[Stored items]

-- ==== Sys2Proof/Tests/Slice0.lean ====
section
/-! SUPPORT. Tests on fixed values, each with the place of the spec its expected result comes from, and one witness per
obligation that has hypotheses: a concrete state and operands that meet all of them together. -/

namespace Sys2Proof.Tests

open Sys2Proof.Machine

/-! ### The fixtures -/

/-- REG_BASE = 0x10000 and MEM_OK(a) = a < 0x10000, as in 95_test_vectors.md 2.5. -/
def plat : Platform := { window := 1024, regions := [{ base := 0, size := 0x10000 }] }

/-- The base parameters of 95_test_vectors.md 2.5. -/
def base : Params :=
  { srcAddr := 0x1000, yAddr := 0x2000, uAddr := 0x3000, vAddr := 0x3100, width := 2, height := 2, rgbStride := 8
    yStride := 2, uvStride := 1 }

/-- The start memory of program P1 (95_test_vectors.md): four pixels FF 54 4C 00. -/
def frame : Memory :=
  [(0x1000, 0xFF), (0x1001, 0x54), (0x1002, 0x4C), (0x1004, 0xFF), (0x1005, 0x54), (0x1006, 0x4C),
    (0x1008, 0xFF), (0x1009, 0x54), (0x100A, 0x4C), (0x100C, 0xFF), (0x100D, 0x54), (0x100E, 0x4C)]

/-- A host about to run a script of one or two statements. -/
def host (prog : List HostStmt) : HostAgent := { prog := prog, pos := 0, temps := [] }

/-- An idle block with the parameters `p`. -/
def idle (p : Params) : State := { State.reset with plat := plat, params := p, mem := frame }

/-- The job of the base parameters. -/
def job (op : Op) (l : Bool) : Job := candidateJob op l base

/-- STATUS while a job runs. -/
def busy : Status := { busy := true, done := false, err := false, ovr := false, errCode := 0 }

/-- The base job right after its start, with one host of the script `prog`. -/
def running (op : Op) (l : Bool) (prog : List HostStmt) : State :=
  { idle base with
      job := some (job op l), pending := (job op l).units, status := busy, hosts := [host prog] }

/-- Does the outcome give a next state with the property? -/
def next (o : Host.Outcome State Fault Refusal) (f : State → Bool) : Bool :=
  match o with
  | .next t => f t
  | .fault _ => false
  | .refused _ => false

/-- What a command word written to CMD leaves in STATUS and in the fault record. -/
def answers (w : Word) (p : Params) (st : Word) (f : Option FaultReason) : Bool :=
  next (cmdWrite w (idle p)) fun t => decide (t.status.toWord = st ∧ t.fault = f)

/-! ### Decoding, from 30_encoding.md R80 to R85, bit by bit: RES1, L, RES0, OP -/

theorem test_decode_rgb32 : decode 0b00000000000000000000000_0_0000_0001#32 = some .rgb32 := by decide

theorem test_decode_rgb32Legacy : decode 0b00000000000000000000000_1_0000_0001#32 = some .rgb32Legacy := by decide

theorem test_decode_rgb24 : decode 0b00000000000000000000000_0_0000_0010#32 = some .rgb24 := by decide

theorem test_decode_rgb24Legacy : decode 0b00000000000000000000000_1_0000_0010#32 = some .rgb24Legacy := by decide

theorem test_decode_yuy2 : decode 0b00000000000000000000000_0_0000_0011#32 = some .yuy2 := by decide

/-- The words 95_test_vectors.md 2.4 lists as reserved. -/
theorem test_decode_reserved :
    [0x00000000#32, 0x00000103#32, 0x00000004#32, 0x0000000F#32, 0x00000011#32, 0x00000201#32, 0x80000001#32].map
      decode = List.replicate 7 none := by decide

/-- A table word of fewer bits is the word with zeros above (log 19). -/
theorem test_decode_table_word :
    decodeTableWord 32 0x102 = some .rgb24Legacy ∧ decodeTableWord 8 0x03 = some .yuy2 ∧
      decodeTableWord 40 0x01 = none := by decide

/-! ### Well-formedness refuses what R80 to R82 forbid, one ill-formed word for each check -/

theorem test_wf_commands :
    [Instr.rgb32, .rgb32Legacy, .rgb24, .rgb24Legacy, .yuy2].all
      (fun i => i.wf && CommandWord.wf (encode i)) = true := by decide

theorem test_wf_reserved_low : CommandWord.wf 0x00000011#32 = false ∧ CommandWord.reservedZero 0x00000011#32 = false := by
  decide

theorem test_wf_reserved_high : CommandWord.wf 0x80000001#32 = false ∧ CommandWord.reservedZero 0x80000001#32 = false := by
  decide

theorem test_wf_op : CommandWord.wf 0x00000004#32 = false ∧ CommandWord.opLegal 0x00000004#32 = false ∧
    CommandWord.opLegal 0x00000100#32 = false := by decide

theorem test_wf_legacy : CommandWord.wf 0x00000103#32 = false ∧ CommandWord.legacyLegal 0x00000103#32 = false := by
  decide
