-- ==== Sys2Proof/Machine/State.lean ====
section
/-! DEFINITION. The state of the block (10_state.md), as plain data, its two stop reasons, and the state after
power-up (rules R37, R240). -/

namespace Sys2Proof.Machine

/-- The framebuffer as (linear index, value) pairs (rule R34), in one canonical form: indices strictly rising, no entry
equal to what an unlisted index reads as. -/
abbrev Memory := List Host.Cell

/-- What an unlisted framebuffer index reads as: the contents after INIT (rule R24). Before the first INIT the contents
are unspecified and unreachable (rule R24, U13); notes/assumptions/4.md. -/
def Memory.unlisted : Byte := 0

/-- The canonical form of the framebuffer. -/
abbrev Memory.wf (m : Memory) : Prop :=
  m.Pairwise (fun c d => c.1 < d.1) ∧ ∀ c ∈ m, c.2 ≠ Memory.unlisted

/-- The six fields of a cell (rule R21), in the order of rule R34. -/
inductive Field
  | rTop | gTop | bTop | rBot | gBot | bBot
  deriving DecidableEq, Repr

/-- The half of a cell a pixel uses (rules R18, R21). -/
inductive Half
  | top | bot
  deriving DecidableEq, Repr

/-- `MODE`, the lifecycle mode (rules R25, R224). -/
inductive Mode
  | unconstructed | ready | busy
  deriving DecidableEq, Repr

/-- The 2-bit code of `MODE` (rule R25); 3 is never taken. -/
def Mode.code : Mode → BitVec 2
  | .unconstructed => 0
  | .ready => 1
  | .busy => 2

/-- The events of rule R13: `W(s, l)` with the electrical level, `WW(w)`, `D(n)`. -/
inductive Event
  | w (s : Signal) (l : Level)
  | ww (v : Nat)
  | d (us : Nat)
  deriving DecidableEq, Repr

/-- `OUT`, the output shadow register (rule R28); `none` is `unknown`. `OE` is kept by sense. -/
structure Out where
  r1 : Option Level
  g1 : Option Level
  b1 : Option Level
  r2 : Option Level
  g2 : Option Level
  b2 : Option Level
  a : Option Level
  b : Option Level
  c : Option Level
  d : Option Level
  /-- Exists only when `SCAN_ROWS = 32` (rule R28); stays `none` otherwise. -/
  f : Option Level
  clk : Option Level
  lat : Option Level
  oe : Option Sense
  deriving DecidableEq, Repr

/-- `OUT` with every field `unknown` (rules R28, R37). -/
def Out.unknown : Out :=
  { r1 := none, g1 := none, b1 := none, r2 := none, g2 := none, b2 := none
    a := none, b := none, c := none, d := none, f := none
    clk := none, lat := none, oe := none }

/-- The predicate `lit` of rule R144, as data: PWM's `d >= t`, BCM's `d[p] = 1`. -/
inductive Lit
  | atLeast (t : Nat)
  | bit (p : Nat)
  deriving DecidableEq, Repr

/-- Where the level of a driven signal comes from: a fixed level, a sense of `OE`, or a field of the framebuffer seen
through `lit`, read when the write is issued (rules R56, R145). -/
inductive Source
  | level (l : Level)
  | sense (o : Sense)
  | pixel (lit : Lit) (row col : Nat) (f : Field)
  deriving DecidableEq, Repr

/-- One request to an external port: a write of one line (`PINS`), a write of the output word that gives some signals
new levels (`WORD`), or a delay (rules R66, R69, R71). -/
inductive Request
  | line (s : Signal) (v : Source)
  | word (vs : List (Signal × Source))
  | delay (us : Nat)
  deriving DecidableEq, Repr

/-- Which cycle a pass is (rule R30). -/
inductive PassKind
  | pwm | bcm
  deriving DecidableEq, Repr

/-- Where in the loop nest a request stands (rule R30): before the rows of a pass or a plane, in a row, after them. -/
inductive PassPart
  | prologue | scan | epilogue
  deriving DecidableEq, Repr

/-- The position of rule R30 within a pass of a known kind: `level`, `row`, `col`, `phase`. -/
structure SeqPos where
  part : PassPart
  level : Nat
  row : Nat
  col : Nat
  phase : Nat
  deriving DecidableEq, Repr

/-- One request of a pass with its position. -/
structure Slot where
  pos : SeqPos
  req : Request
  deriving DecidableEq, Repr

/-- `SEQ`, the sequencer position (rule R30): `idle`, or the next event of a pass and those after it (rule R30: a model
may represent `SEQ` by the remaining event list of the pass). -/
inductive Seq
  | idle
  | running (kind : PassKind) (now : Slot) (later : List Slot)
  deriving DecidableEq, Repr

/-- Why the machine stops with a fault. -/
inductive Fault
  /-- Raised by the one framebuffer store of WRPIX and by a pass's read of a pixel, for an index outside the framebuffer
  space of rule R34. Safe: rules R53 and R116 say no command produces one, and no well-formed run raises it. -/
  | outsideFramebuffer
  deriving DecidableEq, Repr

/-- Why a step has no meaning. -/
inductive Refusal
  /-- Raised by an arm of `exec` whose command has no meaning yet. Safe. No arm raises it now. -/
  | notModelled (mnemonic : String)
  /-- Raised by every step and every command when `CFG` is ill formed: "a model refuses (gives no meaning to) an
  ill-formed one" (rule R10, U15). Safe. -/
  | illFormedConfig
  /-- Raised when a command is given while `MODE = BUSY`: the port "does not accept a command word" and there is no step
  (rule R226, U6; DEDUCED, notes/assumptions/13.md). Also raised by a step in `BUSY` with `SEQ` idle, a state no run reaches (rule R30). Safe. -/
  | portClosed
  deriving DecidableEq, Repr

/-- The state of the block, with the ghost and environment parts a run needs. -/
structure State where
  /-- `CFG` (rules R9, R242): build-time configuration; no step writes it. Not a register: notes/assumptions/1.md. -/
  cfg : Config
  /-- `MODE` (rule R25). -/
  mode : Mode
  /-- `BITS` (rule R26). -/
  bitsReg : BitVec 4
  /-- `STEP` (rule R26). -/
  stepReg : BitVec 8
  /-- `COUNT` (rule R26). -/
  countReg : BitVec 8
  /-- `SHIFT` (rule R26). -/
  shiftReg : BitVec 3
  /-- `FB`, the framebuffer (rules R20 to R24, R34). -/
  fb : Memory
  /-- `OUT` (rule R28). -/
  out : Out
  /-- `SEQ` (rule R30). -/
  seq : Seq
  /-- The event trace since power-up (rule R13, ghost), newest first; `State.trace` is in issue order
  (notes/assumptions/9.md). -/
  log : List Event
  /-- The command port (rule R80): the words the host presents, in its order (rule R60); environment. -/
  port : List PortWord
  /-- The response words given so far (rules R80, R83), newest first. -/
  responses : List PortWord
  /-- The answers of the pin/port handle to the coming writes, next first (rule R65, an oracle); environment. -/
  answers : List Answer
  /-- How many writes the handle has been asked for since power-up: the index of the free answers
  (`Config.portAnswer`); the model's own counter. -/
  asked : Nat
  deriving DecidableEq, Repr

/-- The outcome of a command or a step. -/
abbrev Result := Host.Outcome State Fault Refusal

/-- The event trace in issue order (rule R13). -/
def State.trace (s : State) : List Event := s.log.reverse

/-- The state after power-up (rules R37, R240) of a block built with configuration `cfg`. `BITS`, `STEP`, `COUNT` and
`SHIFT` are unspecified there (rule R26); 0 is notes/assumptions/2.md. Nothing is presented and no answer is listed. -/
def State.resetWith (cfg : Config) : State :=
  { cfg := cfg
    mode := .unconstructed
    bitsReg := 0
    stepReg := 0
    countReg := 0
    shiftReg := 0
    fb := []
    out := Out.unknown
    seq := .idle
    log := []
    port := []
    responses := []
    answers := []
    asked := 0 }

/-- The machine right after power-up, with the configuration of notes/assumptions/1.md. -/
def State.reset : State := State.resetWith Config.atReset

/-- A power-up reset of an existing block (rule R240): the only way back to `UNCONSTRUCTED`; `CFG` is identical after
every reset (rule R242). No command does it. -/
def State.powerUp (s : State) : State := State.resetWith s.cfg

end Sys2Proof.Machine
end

→ **Work request**: Nothing but the lines from the one containing "abbrev Result := Host.Outcome" to the end of the records above should appear, each copied exactly.

→ **Response area**:
abbrev Result := Host.Outcome State Fault Refusal

/-- The event trace in issue order (rule R13). -/
def State.trace (s : State) : List Event := s.log.reverse

/-- The state after power-up (rules R37, R240) of a block built with configuration `cfg`. `BITS`, `STEP`, `COUNT` and
`SHIFT` are unspecified there (rule R26); 0 is notes/assumptions/2.md. Nothing is presented and no answer is listed. -/
def State.resetWith (cfg : Config) : State :=
  { cfg := cfg
    mode := .unconstructed
    bitsReg := 0
    stepReg := 0
    countReg := 0
    shiftReg := 0
    fb := []
    out := Out.unknown
    seq := .idle
    log := []
    port := []
    responses := []
    answers := []
    asked := 0 }

/-- The machine right after power-up, with the configuration of notes/assumptions/1.md. -/
def State.reset : State := State.resetWith Config.atReset

/-- A power-up reset of an existing block (rule R240): the only way back to `UNCONSTRUCTED`; `CFG` is identical after
every reset (rule R242). No command does it. -/
def State.powerUp (s : State) : State := State.resetWith s.cfg

end Sys2Proof.Machine
end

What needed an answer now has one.